- OnyX running on macOS Sierra
- Developers: Joël Barrière Titanium Software
- Stable release: 5.0.2 / 31 July 2026; 5 days ago
- Operating system: macOS
- Available in: Multilingual
- Type: Utilities, Maintenance, Optimization
- License: Freeware
- Website: Titanium Software

= OnyX =

Freeware utility for maintenance and optimization of macOS

OnyX is a popular freeware utility for macOS developed by French developer Joël Barrière that is compatible with both Intel processors and Apple silicon (previous versions supported PowerPC). As a multifunctional tool for maintenance and optimization, it can control many basic Unix programs already built into macOS, including setting hidden preferences otherwise modified by using property list editors and the command line.

== Features ==
- Verify the structure of the file system on the start-up volume
- Repair disk permissions
- Configure certain parameters hidden from the system and from certain applications
- Empty System, User, Internet, Font caches
- Force Empty the Trash
- Rebuild Launch Services, CoreDuet database, XPC Cache...
- Rebuild Spotlight and Mail indexes

== Development ==

Created in 2003 by Joël Barrière, a.k.a. Titanium, the program was originally meant to address its creator's personal needs. Developed using Xcode, Apple's software development environment (Cocoa + AppleScript Studio + Objective-C), OnyX is regularly updated by its author taking into consideration users' suggestions and requests. To do its job, the program uses macOS's standard Unix utilities, allowing their control through a graphical user interface without needing the command line.

== Versions ==
OnyX versions are specific to each version of macOS and are not backward compatible. The program will not work correctly if used with an OS for which it was not designed.

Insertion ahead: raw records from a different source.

-- ==== Sys2Proof/Laws/PerInstr.lean ====
section
/-!
SUPPORT. Statements about every command as syntax, one lemma per constructor of Instr.
-/
namespace Sys2Proof.Laws.RoundTrip

/-- The encoding of a command is legal and decodes to the command (spec/30_encoding.md rules R47 and R48). -/
def Statement (i : Instr) : Prop := (encode i).WellFormed ∧ decode (encode i) = .ok i

theorem nop (a : Word) : Statement (.nop a) := ⟨wellFormed_setWidth rfl a, decode_setWidth _ a⟩
theorem init (a : Word) : Statement (.init a) := ⟨wellFormed_setWidth rfl a, decode_setWidth _ a⟩
theorem load (a : Word) : Statement (.load a) := ⟨wellFormed_setWidth rfl a, decode_setWidth _ a⟩
theorem read (a : Word) : Statement (.read a) := ⟨wellFormed_setWidth rfl a, decode_setWidth _ a⟩
theorem upd1 (a : Word) : Statement (.upd1 a) := ⟨wellFormed_setWidth rfl a, decode_setWidth _ a⟩
theorem upd2 (a : Word) : Statement (.upd2 a) := ⟨wellFormed_setWidth rfl a, decode_setWidth _ a⟩
theorem upd3 (a : Word) : Statement (.upd3 a) := ⟨wellFormed_setWidth rfl a, decode_setWidth _ a⟩
theorem upd4 (a : Word) : Statement (.upd4 a) := ⟨wellFormed_setWidth rfl a, decode_setWidth _ a⟩
theorem check (a : Word) : Statement (.check a) := ⟨wellFormed_setWidth rfl a, decode_setWidth _ a⟩
theorem lutrd (a : Word) : Statement (.lutrd a) := ⟨wellFormed_setWidth rfl a, decode_setWidth _ a⟩
theorem poly (a : Word) : Statement (.poly a) := ⟨wellFormed_setWidth rfl a, decode_setWidth _ a⟩
theorem stat (a : Word) : Statement (.stat a) := ⟨wellFormed_setWidth rfl a, decode_setWidth _ a⟩
theorem clrst (a : Word) : Statement (.clrst a) := ⟨wellFormed_setWidth rfl a, decode_setWidth _ a⟩

end Sys2Proof.Laws.RoundTrip
end

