/-! ## Decoding and encoding agree -/

theorem decode_encode : ∀ i : Instr, decode (encode i) = .ok i
  | .nop a => (Laws.RoundTrip.nop a).2
  | .init a => (Laws.RoundTrip.init a).2
  | .load a => (Laws.RoundTrip.load a).2
  | .read a => (Laws.RoundTrip.read a).2
  | .upd1 a => (Laws.RoundTrip.upd1 a).2
  | .upd2 a => (Laws.RoundTrip.upd2 a).2
  | .upd3 a => (Laws.RoundTrip.upd3 a).2
  | .upd4 a => (Laws.RoundTrip.upd4 a).2
  | .check a => (Laws.RoundTrip.check a).2
  | .lutrd a => (Laws.RoundTrip.lutrd a).2
  | .poly a => (Laws.RoundTrip.poly a).2
  | .stat a => (Laws.RoundTrip.stat a).2
  | .clrst a => (Laws.RoundTrip.clrst a).2

theorem decode_eq_ok_iff (c : Command) (i : Instr) : decode c = .ok i ↔ c = encode i := by
  refine ⟨eq_encode_of_decode_ok, ?_⟩
  rintro rfl
  exact decode_encode i

/-- Settles O1: the rows of the table hold by evaluation, and the decoder inverts the encoder. -/
theorem encodingTable : Obligations.EncodingTable := by
  refine ⟨fun a => ?_, decode_eq_ok_iff⟩
  and_intros <;> rfl

/-! ## The subfields of OP in the update group -/

/-- OP[7:2] selects the update group, and within it OP[1:0] + 1 is the number of lanes absorbed (R45). -/
theorem messageBytes_eq_lanes_of_opcode (i : Instr) :
    messageBytes i = if (encode i).word.extractLsb' 2 6 = 0b000010#6
      then lanes (((encode i).word.extractLsb' 0 2).toNat + 1) i.operand else [] := by
  cases i <;> simp [messageBytes, encode, Instr.opcode, Instr.operand]

theorem lanes_succ_ne_nil (n : Nat) (a : Word) : lanes (n + 1) a ≠ [] :=
  List.ne_nil_of_length_eq_add_one (length_lanes (n + 1) a)

theorem updateWord_mem_legalWords : ∀ n : BitVec 2, (0x000000#24 ++ 0b000010#6 ++ n : Word) ∈ legalWords := by
  have hvalues : ∀ n : BitVec 2, n = 0#2 ∨ n = 1#2 ∨ n = 2#2 ∨ n = 3#2 := by decide
  intro n
  obtain rfl | rfl | rfl | rfl := hvalues n <;> decide

/-- Settles O4, by the fields of an encoded word. -/
theorem updateOpcodeSubfield : Obligations.UpdateOpcodeSubfield := by
  refine ⟨fun c i h => ?_, fun n a => decode_ok_of_mem_legalWords a _ (updateWord_mem_legalWords n)⟩
  obtain rfl := eq_encode_of_decode_ok h
  refine ⟨reservedField_setWidth i.opcode, opcodeField_setWidth i.opcode, ?_, fun hupd => ?_⟩
  · rw [messageBytes_eq_lanes_of_opcode]
    split
    next hupd => exact iff_of_true (lanes_succ_ne_nil _ _) hupd
    next hupd => exact iff_of_false (fun hne => hne rfl) hupd
  · rw [messageBytes_eq_lanes_of_opcode, if_pos hupd]
    rfl

/-! ## Illegal words -/

theorem encode_word_mem_legalWords (i : Instr) : (encode i).word ∈ legalWords := by
  cases i <;> exact of_decide_eq_true rfl

theorem reservedField_of_mem_legalWords {w : Word} (h : w ∈ legalWords) : reservedField w = 0#24 := by
  obtain ⟨i, hi⟩ := decode_ok_of_mem_legalWords 0#32 w h
  obtain rfl : w = (encode i).word := congrArg Command.word (eq_encode_of_decode_ok hi)
  exact reservedField_setWidth i.opcode

theorem perform_of_not_mem_legalWords {c : Command} (s : State) (h : c.word ∉ legalWords) :
    perform c s = .next (illegalCommand s) := by
  cases hd : decode c with
  | ok i =>
    obtain rfl := eq_encode_of_decode_ok hd
    exact absurd (encode_word_mem_legalWords i) h
  | error e => exact perform_of_decode_error s hd

/-- Settles O5: a word outside the table is no encoding, so the command is `illegalCommand`. -/
theorem illegalCommandOnlySetsIll : Obligations.IllegalCommandOnlySetsIll :=
  ⟨fun _ s h => perform_of_not_mem_legalWords s h, fun _ hrsv hw => hrsv (reservedField_of_mem_legalWords hw)⟩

- Mac OS X 10.2 Jaguar: OnyX version 1.3.1
- Mac OS X 10.3 Panther: OnyX version 1.5.3
- Mac OS X 10.4 Tiger: OnyX version 1.8.6
- Mac OS X 10.5 Leopard: OnyX version 2.0.6
- Mac OS X 10.6 Snow Leopard: OnyX version 2.4.0
- Mac OS X 10.7 Lion: OnyX version 2.4.8
- OS X 10.8 Mountain Lion: OnyX version 2.7.4
- OS X 10.9 Mavericks: OnyX version 2.8.9
- OS X 10.10 Yosemite: OnyX version 3.0.2
- OS X 10.11 El Capitan: OnyX version 3.1.9
- macOS 10.12 Sierra: OnyX version 3.3.1
- macOS 10.13 High Sierra: OnyX version 3.4.9
- macOS 10.14 Mojave: OnyX version 3.6.8
- macOS 10.15 Catalina: OnyX version 3.8.7
- macOS 11 Big Sur: OnyX version 4.0.2
- macOS 12 Monterey: OnyX version 4.2.7
- macOS 13 Ventura: OnyX version 4.4.7
- macOS 14 Sonoma: OnyX version 4.6.2
- macOS 15 Sequoia: OnyX version 4.7.5
- macOS 26 Tahoe: OnyX version 5.0.2

The build for macOS Tahoe is actively maintained. However, all previous versions in support of past operating systems are still available for download from the developer's website.